US competitive cooking organization

Kansas City Barbeque Society is a competitive cooking organization based in Kansas City, Missouri, famous for Kansas City BBQ. It is the largest competitive barbecue organization in the world, with more than 15,000 members. It was founded in 1985 by Carolyn and Gary Wells and Rick Welch. Their desire was to put together a local group for competitive barbecue. It has since grown and provides oversight to hundreds of competitions.

==Competitions==
The Kansas City Barbeque Society is the official sanctioning body of competitive barbeque cooking. Each year, KCBS sanctions more than 300 competitions across the country and has over 15,000 members that consist of Certified BBQ Judges (CBJ's), cook teams, contest reps, contest organizers and all-around lovers of great food and community.
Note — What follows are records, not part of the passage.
-- ==== Sys2Proof/Machine/Operands.lean ====
section
/-! DEFINITION. The memory operand forms and their effective addresses (20_memory.md R92 to R99). -/

namespace Sys2Proof.Machine

/-- A memory operand of MOV, LDC, STC and the bit instructions. -/
inductive MemOperand where
  /-- `@ERn` (R92). -/
  | ind (n : ER)
  /-- `@(d:16,ERn)` (R93). -/
  | disp16 (d : BitVec 16) (n : ER)
  /-- `@(d:24,ERn)` (R93). -/
  | disp24 (d : BitVec 24) (n : ER)
  /-- `@ERn+` (R95). -/
  | inc (n : ER)
  /-- `@-ERn` (R96). -/
  | dec (n : ER)
  /-- `@aa:8` (R97). -/
  | abs8 (a : BitVec 8)
  /-- `@aa:16` (R98). -/
  | abs16 (a : BitVec 16)
  /-- `@aa:24` (R99). -/
  | abs24 (a : BitVec 24)
  deriving DecidableEq, Repr

/-- The effective address, for an operand of a size in bytes, from the state before the instruction. -/
def MemOperand.ea (m : MemOperand) (size : Nat) (s : State) : Addr :=
  match m with
  | .ind n => low24 (s.reg32 n)
  | .disp16 d n => low24 (s.reg32 n + d.signExtend 32)
  | .disp24 d n => low24 (s.reg32 n + d.signExtend 32)
  | .inc n => low24 (s.reg32 n)
  | .dec n => low24 (s.reg32 n - BitVec.ofNat 32 size)
  | .abs8 a => 0xFFFF#16 ++ a
  | .abs16 a => a.signExtend 24
  | .abs24 a => a

/-- The address register stepped by an operand of a size in bytes: 32-bit arithmetic on the unrounded
register (R44, R84, R95, R96). -/
def MemOperand.step (m : MemOperand) (size : Nat) (s : State) : State :=
  match m with
  | .inc n => s.setReg32 n (s.reg32 n + BitVec.ofNat 32 size)
  | .dec n => s.setReg32 n (s.reg32 n - BitVec.ofNat 32 size)
  | _ => s

end Sys2Proof.Machine
end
Competitions are usually coordinated in conjunction with a local festival or events and most often linked to fundraising effort for local, regional and national causes. Teams typically begin to arrive on a Thursday or Friday morning and set up their equipment and share quality time with their "BBQ Family". Competitors begin to cook on Friday evening and then throughout the night with a turn-in for the various smoked meats in the early afternoon on Saturday. The four standard cook teams for KCBS judging entry turn-ins are chicken, pork ribs, pork shoulder (or boston butt) and beef brisket.

Events usually have a cash prize of varying amounts and trophies. Quite often these events draw crowds of spectators numbering in the thousands, and depending on the prize amount, they will draw competitors from several states. Over its 30-plus years of operation, KCBS has become the "biggest and best" in BBQ and sets high standards for competitive cooking events around the world.
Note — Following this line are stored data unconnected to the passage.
-- ==== Sys2Proof/Certificates/Slice0/Obligations.lean ====
section
/-! DEFINITION. The statements for the provers. The words they are written in are those of Sys2Proof/Safety.lean. -/

section

open Sys2Proof Sys2Proof.Machine

/-- Right after reset the interrupt mask bit I is 1, the CPU executes the program, interrupt detection is
skipped once, and PC is the start address that vector 0 holds, in the form PC is stored in (R702). -/
def Obligations.ResetState : Prop :=
  State.reset.flag .i = true ∧ State.reset.pstate = .programExecution ∧ State.reset.irqInhibit = true ∧
    State.reset.pc = State.reset.pcForm (State.reset.loadPointer (State.reset.vectorAddr 0))

/-- The state after reset has memory in its canonical form and PC in the form R51 gives a stored PC. The
stored form of PC is the spec's decision D7 and the model's log 17. -/
def Obligations.ResetInvariant : Prop :=
  State.reset.Inv

/-- From every state with memory in canonical form and PC in its stored form (bit 0 clear, and bits 23 to 16
clear in normal mode: R51, decision D7, log 17), every next state of a step has both again. -/
def Obligations.InvariantKept : Prop :=
  ∀ s t : State, s.Inv → Sys2Proof.Machine.step s = .next t → t.Inv

/-- A step leaves MODE, UI_IS_MASK, HAS_ECLOCK, WARM_RESET, MemMap and VEC as they are, and each step uses up
one entry of the host's schedule (log 22). Only the host's write of the platform register changes SSBY:
that is the model's choice (DESIGN CHOICE, log 4), since R650 has software write SSBY through a platform
register that the source does not locate. -/
def Obligations.ParametersFixed : Prop :=
  ∀ s t : State, Sys2Proof.Machine.step s = .next t →
    t.par = s.par ∧ ((∀ b : Bool, s.host.head? ≠ some (.setSsby b)) → t.ssby = s.ssby) ∧ t.host = s.host.tail

/-- Sixteen instruction codes, one or more for each family, written out from the rules of the instructions,
decode to the instructions they stand for. The codes 6C 18 and 01 00 69 90 of the MOV forms in memory
rest on log 31 (PRESUMED): R207 and R221 mark those encodings as from general knowledge, not in the
source (G1). -/
def Obligations.DecodeWords : Prop :=
  decode [0x0C, 0x81] = .ok (.movBReg (.l .er0) (.h .er1)) ∧
    decode [0x7A, 0x07, 0x00, 0xFF, 0xFF, 0x00] = .ok (.movLImm 0x00FFFF00#32 .er7) ∧
    decode [0x6C, 0x18] = .ok (.movBLoadInc .er1 (.l .er0)) ∧
    decode [0x01, 0x00, 0x69, 0x90] = .ok (.movLStoreInd .er0 .er1) ∧
    decode [0x79, 0x10, 0x00, 0x01] = .ok (.addWImm 1#16 (.r .er0)) ∧
    decode [0x1F, 0x08] = .ok (.das (.l .er0)) ∧
    decode [0x01, 0xC0, 0x52, 0x01] = .ok (.mulxsW (.r .er0) .er1) ∧
    decode [0x01, 0xF0, 0x64, 0x21] = .ok (.orLReg .er2 .er1) ∧
    decode [0x12, 0x88] = .ok (.rotlB (.l .er0)) ∧
    decode [0x7E, 0x02, 0x77, 0x50] = .ok (.bldAbs 5#3 2#8) ∧
    decode [0x75, 0x93] = .ok (.bixorReg 1#3 (.h .er3)) ∧
    decode [0x40, 0xFE] = .ok (.braD8 0xFE#8) ∧
    decode [0x5A, 0x12, 0x34, 0x56] = .ok (.jmpAbs 0x123456#24) ∧
    decode [0x57, 0x30] = .ok (.trapa 3#2) ∧
    decode [0x07, 0x80] = .ok (.ldcImm 0x80#8) ∧
    decode [0x7B, 0xD4, 0x59, 0x8F] = .ok (.eepmovW)

/-- For every well-formed instruction with every value of every operand, and whatever bytes follow, decoding
its code gives the instruction. -/
def Obligations.RoundTrip : Prop :=
  ∀ (i : Instr) (rest : List Byte), i.wf = true → decode (encode i ++ rest) = .ok i

/-- Whatever bytes decode to an instruction begin with exactly the code of that instruction, which is well
formed: no bit of a code is ignored (R150). -/
def Obligations.DecodeEncode : Prop :=
  ∀ (bytes : List Byte) (i : Instr), decode bytes = .ok i →
    i.wf = true ∧ encode i = bytes.take i.length

/-- The length of every instruction that decodes is the length R145 computes from the first two bytes, or
from the first four after a prefix 01 00 or 01 40; it is 2, 4, 6, 8 or 10 bytes (R121). -/
def Obligations.LengthFromLeadingBytes : Prop :=
  ∀ (b0 b1 b2 b3 : Byte) (rest : List Byte) (i : Instr), decodeCode b0 b1 (b2 :: b3 :: rest) = some i →
    i.length = lengthOfCode b0 b1 b2 b3 ∧ i.length ∈ [2, 4, 6, 8, 10]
KCBS along with sanctioning competitive food events in the BBQ segment have recently added an entire "Grilling" or cooked over open flame focus in a division of their organization. The National Grilling Society is a division of KCBS that focuses on grilled or cooked over flame competitive food events that do not focus on the traditional four KCBS meats. KCBS is the largest competitive food sanctioning body in the world.

==Certified Barbeque Judges==
As the sanctioning body of competitive barbeque, the Kansas City Barbeque Society employs a blind judging process at all official contests. In order to become a Certified Barbeque Judge, one must be at least 16 years of age and attend one of the hundreds of Certified Barbeque Judge classes held each year.
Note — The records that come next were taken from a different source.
-- ==== Sys2Proof/Laws/Ops.lean ====
section
/-! SUPPORT. What a memory access can do, said once, and that every access keeps memory's canonical
form. -/

namespace Sys2Proof.Machine

variable (s : State)

/-! ### Addresses -/

/-- The lower byte of a word stands at the next address. -/
theorem State.wordAddr_low (a : Addr) : (s.wordAddr a).getLsbD 0 = false := by
  simp [State.wordAddr, even]

theorem even_even (a : Addr) : even (even a) = even a := by
  unfold even; rw [BitVec.and_assoc]; simp

theorem State.red_red (a : Addr) : s.red (s.red a) = s.red a := by
  unfold State.red; split
  · rw [BitVec.and_assoc]; simp
  · rfl

theorem State.red_even (a : Addr) : s.red (even a) = even (s.red a) := by
  unfold State.red even; split
  · rw [BitVec.and_assoc, BitVec.and_assoc]; simp
  · rfl

/-- A stored PC is in its form (R51). -/
theorem State.pcForm_pcForm (a : Addr) : s.pcForm (s.pcForm a) = s.pcForm a := by
  unfold State.pcForm; rw [s.red_even, s.red_red, even_even]

theorem State.wordAddr_wordAddr (a : Addr) : s.wordAddr (s.wordAddr a) = s.wordAddr a := s.pcForm_pcForm a

/-! ### Writes -/

/-- A write cycle changes memory, or nothing, or the transcript alone. -/
theorem State.written_cases (p : Addr) (c : BusCycle) (m : Memory) :
    (s.kindAt p = none ∧ s.written p c m = { s with mem := m }) ∨
    (s.kindAt p = some .absent ∧ s.written p c m = s) ∨
    (s.kindAt p = some .device ∧ s.written p c m = { s with bus := c :: s.bus }) := by
  unfold State.written
  split <;> simp_all

/-- Bytes outside the one a byte store addresses are as before. -/
theorem State.storeB_get_ne {a : Addr} {b : Nat} (h : b ≠ (s.red a).toNat) (v : Byte) :
    (s.storeB a v).mem.get b = s.mem.get b := by
  unfold State.storeB
  rcases s.written_cases (s.red a) (.writeByte (s.red a) v) (s.mem.set (s.red a).toNat v) with
    ⟨_, e⟩ | ⟨_, e⟩ | ⟨_, e⟩ <;> simp [e, Memory.get_set, h]

/-- A byte stored to ordinary memory is there. -/
theorem State.storeB_get_same {a : Addr} (hk : s.kindAt (s.red a) = none) (v : Byte) :
    (s.storeB a v).mem.get (s.red a).toNat = v := by
  simp [State.storeB, State.written, hk, Memory.get_set]

theorem Memory.get_put (m : Memory) (a b : Nat) (x : StoredByte) :
    (m.put a x).get b = if b = a then x.byte else m.get b := by
  cases x
  · exact Memory.get_set m a b _
  · exact Memory.get_setOpen m a b _

/-- Bytes outside the two a word store addresses are as before. -/
theorem State.storeBytes_get_ne {a : Addr} {b : Nat} (h0 : b ≠ (s.wordAddr a).toNat)
    (h1 : b ≠ (s.red (s.wordAddr a + 1#24)).toNat) (x y : StoredByte) :
    (s.storeBytes a x y).mem.get b = s.mem.get b := by
  unfold State.storeBytes
  rcases s.written_cases (s.wordAddr a) (.writeWord (s.wordAddr a) (x.byte ++ y.byte))
    ((s.mem.put (s.wordAddr a).toNat x).put (s.red (s.wordAddr a + 1#24)).toNat y) with
    ⟨_, e⟩ | ⟨_, e⟩ | ⟨_, e⟩ <;> simp [e, Memory.get_put, h0, h1]

/-- Bytes outside the two a word store addresses are as before. -/
theorem State.storeW_get_ne {a : Addr} {b : Nat} (h0 : b ≠ (s.wordAddr a).toNat)
    (h1 : b ≠ (s.red (s.wordAddr a + 1#24)).toNat) (v : Word) :
    (s.storeW a v).mem.get b = s.mem.get b := s.storeBytes_get_ne h0 h1 _ _

/-! ### The canonical form is kept -/

theorem Memory.wf_put {m : Memory} (h : m.wf = true) {a : Nat} (ha : a < 2 ^ 24) (x : StoredByte) :
    (m.put a x).wf = true := by
  cases x
  · exact Memory.wf_set h ha _
  · exact Memory.wf_setOpen h ha _

theorem State.written_wf (p : Addr) (c : BusCycle) (m : Memory) (h : s.mem.wf = true) (hm : m.wf = true) :
    (s.written p c m).mem.wf = true := by
  rcases s.written_cases p c m with ⟨_, e⟩ | ⟨_, e⟩ | ⟨_, e⟩ <;> simp [e, h, hm]

theorem State.storeB_wf (h : s.mem.wf = true) (a : Addr) (v : Byte) : (s.storeB a v).mem.wf = true :=
  s.written_wf _ _ _ h (Memory.wf_set h (BitVec.isLt _) _)

theorem State.storeBytes_wf (h : s.mem.wf = true) (a : Addr) (x y : StoredByte) :
    (s.storeBytes a x y).mem.wf = true :=
  s.written_wf _ _ _ h (Memory.wf_put (Memory.wf_put h (BitVec.isLt _) _) (BitVec.isLt _) _)

theorem State.storeW_wf (h : s.mem.wf = true) (a : Addr) (v : Word) : (s.storeW a v).mem.wf = true :=
  s.storeBytes_wf h _ _ _

theorem State.storeL_wf (h : s.mem.wf = true) (a : Addr) (v : Long) : (s.storeL a v).mem.wf = true :=
  (s.storeW a _).storeW_wf (s.storeW_wf h _ _) _ _

theorem State.pushReturn_wf (h : s.mem.wf = true) (ret : Addr) : (s.pushReturn ret).mem.wf = true := by
  unfold State.pushReturn
  split
  · dsimp only
    apply State.storeW_wf
    simpa using h
  · dsimp only
    rw [State.drawn_mem]
    apply State.storeW_wf
    apply State.storeBytes_wf
    simpa using h

theorem State.pushFrame_wf (h : s.mem.wf = true) (ret : Addr) : (s.pushFrame ret).mem.wf = true := by
  unfold State.pushFrame
  apply State.storeW_wf
  apply State.storeW_wf
  simpa using h

theorem State.exceptionEntry_wf (h : s.mem.wf = true) (k : Byte) (ret : Addr) :
    (s.exceptionEntry k ret).mem.wf = true := by
  unfold State.exceptionEntry
  rw [State.enterVector_mem, State.maskInterrupts_mem]
  exact s.pushFrame_wf h ret

theorem State.masterWrites_wf (h : s.mem.wf = true) (a : Addr) (v : Byte) :
    (s.masterWrites a v).mem.wf = true := by
  unfold State.masterWrites
  split
  · exact Memory.wf_set h (BitVec.isLt _) _
  · exact h

end Sys2Proof.Machine
end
A Certified Barbeque Judge attains the status of Master Certified Barbeque Judge after participating in 30 contests, cooking with a competition team, and passing an online exam.

Judges at all sanctioned Kansas City Barbecue Society competitions take a judges' oath authored by renowned judge Ardie Davis.

Judge's Oath:

I do solemnly swear to objectively and subjectively evaluate each Barbeque meat that is presented to my eyes, my nose, my hands and my palate. I accept my duty to be an Official KCBS Certified Judge, so that truth, justice, excellence in Barbeque and the American Way of Life may be strengthened and preserved forever.

==Declining membership==
From 2019 to 2022, KCBS breached a contract with its marketing company during a period of declining membership. In 2020, KCUR summarized, "A board member under fire for allegedly swindling an Indian tribe in Oklahoma. The organization’s $3 million Kansas City headquarters, bought and renovated just a few years ago, up for sale. The founder stepping away from day-to-day control. A CEO abruptly leaving after only a few months at the helm. That's the state of the Kansas City Barbeque Society, the world’s largest organization dedicated to promoting barbeque, which appears to be in turmoil more than three decades after its founding in 1986. In 2022, the Kansas City Barbeque Society (KCBS) lost a lawsuit filed by its Marketing company, First Club Marketig LLC (FCM) during summary judgement and KCBS was awarded a small judgment in the jury trial on two of the 11 alleged breaches (9 were dismissed) in the Circuit Court of Jackson County, Missouri, filed by First Club Marketing (FCM), LLC.